--- Given entries Enclosed Below ---

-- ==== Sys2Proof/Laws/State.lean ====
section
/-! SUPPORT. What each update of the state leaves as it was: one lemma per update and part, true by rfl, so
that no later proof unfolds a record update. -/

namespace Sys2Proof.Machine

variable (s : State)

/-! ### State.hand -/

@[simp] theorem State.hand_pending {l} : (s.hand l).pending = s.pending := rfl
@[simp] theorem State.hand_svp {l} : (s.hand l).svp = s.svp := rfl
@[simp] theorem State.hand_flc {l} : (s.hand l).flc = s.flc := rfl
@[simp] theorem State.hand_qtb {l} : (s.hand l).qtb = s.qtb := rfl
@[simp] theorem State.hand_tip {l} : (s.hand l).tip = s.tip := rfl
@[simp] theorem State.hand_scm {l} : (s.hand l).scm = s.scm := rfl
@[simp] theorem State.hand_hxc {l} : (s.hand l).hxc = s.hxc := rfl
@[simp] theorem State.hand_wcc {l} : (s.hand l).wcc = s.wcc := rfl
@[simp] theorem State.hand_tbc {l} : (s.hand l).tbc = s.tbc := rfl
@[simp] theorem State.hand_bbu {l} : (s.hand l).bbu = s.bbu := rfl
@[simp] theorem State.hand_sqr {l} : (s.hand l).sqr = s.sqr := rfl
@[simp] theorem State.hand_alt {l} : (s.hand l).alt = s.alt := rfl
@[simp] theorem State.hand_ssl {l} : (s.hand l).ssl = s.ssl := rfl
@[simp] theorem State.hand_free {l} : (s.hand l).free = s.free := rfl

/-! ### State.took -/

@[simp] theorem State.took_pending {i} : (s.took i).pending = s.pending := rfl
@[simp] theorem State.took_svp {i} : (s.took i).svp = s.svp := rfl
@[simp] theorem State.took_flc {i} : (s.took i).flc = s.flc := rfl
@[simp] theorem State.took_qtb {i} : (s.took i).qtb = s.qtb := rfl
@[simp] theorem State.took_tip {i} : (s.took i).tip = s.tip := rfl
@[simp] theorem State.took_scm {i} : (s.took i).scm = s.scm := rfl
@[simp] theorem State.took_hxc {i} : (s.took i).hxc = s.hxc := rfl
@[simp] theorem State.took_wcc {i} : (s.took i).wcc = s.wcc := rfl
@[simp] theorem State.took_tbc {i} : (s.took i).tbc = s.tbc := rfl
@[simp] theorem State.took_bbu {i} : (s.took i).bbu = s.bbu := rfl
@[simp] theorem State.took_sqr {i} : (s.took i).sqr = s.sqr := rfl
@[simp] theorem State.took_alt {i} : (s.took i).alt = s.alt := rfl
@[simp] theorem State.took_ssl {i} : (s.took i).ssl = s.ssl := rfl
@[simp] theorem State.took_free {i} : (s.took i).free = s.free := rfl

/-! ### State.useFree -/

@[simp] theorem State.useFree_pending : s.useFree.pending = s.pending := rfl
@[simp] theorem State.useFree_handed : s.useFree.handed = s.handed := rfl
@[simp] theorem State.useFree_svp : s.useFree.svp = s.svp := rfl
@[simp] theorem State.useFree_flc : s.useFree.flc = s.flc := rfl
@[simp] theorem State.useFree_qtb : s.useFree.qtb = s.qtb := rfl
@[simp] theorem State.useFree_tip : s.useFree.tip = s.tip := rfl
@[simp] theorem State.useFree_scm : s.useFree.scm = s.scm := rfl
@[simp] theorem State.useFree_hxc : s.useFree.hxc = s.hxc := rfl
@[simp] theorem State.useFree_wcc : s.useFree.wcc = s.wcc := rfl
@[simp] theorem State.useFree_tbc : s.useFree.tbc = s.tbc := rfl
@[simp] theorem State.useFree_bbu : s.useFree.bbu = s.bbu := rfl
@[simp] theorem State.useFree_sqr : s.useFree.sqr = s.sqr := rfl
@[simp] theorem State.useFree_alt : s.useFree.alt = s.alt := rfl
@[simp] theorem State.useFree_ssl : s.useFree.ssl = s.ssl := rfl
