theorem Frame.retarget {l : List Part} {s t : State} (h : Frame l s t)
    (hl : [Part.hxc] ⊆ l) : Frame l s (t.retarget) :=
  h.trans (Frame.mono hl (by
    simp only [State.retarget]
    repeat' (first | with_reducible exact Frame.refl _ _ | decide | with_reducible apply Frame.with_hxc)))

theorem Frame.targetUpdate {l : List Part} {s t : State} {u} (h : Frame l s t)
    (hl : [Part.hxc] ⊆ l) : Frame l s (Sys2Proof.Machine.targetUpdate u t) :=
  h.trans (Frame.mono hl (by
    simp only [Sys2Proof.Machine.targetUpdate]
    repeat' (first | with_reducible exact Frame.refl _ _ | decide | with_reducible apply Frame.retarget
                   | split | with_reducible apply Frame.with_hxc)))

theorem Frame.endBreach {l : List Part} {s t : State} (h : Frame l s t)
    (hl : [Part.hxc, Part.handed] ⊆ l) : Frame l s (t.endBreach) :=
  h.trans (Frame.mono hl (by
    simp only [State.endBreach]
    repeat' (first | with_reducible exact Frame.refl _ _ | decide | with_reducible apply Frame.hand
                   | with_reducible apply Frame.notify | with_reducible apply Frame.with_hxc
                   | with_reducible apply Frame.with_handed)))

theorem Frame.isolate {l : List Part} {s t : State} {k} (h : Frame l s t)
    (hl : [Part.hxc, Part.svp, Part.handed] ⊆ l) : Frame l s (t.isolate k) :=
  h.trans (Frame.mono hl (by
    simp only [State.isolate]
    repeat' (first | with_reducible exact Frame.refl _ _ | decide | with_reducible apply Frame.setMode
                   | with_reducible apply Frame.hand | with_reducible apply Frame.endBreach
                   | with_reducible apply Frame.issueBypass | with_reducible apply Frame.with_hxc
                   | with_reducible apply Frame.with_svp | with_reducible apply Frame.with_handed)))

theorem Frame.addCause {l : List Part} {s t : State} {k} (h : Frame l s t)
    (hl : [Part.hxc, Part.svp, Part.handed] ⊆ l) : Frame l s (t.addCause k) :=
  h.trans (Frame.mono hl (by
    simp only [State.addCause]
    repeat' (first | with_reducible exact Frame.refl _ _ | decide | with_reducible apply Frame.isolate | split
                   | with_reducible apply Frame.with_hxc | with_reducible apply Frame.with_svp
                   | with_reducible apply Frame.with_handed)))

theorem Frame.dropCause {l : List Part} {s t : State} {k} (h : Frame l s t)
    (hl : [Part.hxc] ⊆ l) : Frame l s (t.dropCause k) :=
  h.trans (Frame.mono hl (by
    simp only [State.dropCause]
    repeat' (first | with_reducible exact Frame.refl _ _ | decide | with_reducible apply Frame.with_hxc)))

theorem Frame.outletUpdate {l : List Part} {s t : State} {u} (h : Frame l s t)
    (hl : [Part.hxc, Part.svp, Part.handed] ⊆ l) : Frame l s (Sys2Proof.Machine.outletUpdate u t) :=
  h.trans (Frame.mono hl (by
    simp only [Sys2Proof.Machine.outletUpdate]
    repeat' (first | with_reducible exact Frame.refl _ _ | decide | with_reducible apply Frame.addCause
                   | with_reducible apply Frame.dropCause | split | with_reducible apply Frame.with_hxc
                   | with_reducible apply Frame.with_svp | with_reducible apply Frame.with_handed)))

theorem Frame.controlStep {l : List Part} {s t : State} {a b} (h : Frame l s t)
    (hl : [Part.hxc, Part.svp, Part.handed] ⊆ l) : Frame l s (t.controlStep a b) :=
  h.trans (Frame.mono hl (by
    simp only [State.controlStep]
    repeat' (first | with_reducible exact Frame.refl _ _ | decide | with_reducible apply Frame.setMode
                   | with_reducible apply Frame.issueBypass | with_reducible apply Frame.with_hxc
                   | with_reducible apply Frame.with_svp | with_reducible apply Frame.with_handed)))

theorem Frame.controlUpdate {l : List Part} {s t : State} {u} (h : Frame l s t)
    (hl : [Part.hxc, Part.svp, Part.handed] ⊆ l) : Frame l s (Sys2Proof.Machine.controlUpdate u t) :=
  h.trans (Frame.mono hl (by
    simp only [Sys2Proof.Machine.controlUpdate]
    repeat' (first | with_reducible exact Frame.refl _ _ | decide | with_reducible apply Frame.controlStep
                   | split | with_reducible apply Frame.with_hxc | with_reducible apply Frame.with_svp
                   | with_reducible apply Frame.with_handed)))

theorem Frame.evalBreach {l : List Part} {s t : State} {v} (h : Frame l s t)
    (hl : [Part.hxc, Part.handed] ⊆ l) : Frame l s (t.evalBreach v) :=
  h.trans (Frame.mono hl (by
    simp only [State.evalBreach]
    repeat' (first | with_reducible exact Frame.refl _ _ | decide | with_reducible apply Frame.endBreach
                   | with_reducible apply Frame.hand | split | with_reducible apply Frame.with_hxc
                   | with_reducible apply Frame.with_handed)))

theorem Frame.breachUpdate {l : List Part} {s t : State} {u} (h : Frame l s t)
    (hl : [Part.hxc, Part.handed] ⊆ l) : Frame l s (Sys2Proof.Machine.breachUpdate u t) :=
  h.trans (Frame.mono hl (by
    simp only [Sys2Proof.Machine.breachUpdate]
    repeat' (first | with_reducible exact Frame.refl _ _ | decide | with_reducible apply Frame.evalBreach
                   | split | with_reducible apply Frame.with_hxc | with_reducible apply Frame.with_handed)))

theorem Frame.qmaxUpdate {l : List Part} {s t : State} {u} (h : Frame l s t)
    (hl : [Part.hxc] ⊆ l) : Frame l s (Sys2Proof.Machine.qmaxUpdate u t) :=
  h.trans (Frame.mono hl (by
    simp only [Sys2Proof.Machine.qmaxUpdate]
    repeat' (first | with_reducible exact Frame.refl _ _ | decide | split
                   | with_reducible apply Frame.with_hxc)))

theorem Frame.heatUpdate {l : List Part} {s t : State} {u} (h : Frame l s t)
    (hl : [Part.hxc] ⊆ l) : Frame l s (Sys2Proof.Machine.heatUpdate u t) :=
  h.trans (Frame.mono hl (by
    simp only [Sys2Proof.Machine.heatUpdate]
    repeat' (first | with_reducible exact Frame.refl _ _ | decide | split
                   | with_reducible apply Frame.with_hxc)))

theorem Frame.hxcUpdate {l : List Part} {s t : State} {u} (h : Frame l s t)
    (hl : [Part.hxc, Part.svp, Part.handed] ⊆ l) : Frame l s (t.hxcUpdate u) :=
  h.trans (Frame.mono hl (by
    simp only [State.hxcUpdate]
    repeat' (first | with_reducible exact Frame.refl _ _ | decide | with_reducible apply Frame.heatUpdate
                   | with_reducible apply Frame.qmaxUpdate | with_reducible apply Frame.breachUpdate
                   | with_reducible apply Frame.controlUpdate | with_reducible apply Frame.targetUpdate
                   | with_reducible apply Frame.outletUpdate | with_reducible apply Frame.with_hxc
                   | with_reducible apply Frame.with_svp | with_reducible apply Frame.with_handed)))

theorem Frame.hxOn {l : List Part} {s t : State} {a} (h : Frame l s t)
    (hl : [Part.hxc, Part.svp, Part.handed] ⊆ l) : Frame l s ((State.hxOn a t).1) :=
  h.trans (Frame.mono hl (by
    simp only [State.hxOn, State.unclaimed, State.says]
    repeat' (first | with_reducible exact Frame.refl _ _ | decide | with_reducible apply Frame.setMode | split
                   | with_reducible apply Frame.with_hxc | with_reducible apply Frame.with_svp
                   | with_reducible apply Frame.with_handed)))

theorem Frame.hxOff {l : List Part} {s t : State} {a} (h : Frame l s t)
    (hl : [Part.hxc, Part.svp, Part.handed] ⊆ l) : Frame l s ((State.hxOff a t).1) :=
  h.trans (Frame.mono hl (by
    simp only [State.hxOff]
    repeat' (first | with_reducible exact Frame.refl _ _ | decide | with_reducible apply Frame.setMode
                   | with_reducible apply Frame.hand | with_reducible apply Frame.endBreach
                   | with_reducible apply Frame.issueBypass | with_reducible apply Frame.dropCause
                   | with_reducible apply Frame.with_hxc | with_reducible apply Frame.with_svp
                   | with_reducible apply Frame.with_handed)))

--- End of Enclosed Given entries ---

What the task asks:
Working from the material above, retype exactly the lines from the one with "simp only [State.hxcUpdate]" through the one with "Frame.setMode | split", both included, and only those lines.

Written reply:
    simp only [State.hxcUpdate]
    repeat' (first | with_reducible exact Frame.refl _ _ | decide | with_reducible apply Frame.heatUpdate
                   | with_reducible apply Frame.qmaxUpdate | with_reducible apply Frame.breachUpdate
                   | with_reducible apply Frame.controlUpdate | with_reducible apply Frame.targetUpdate
                   | with_reducible apply Frame.outletUpdate | with_reducible apply Frame.with_hxc
                   | with_reducible apply Frame.with_svp | with_reducible apply Frame.with_handed)))

theorem Frame.hxOn {l : List Part} {s t : State} {a} (h : Frame l s t)
    (hl : [Part.hxc, Part.svp, Part.handed] ⊆ l) : Frame l s ((State.hxOn a t).1) :=
  h.trans (Frame.mono hl (by
    simp only [State.hxOn, State.unclaimed, State.says]
    repeat' (first | with_reducible exact Frame.refl _ _ | decide | with_reducible apply Frame.setMode | split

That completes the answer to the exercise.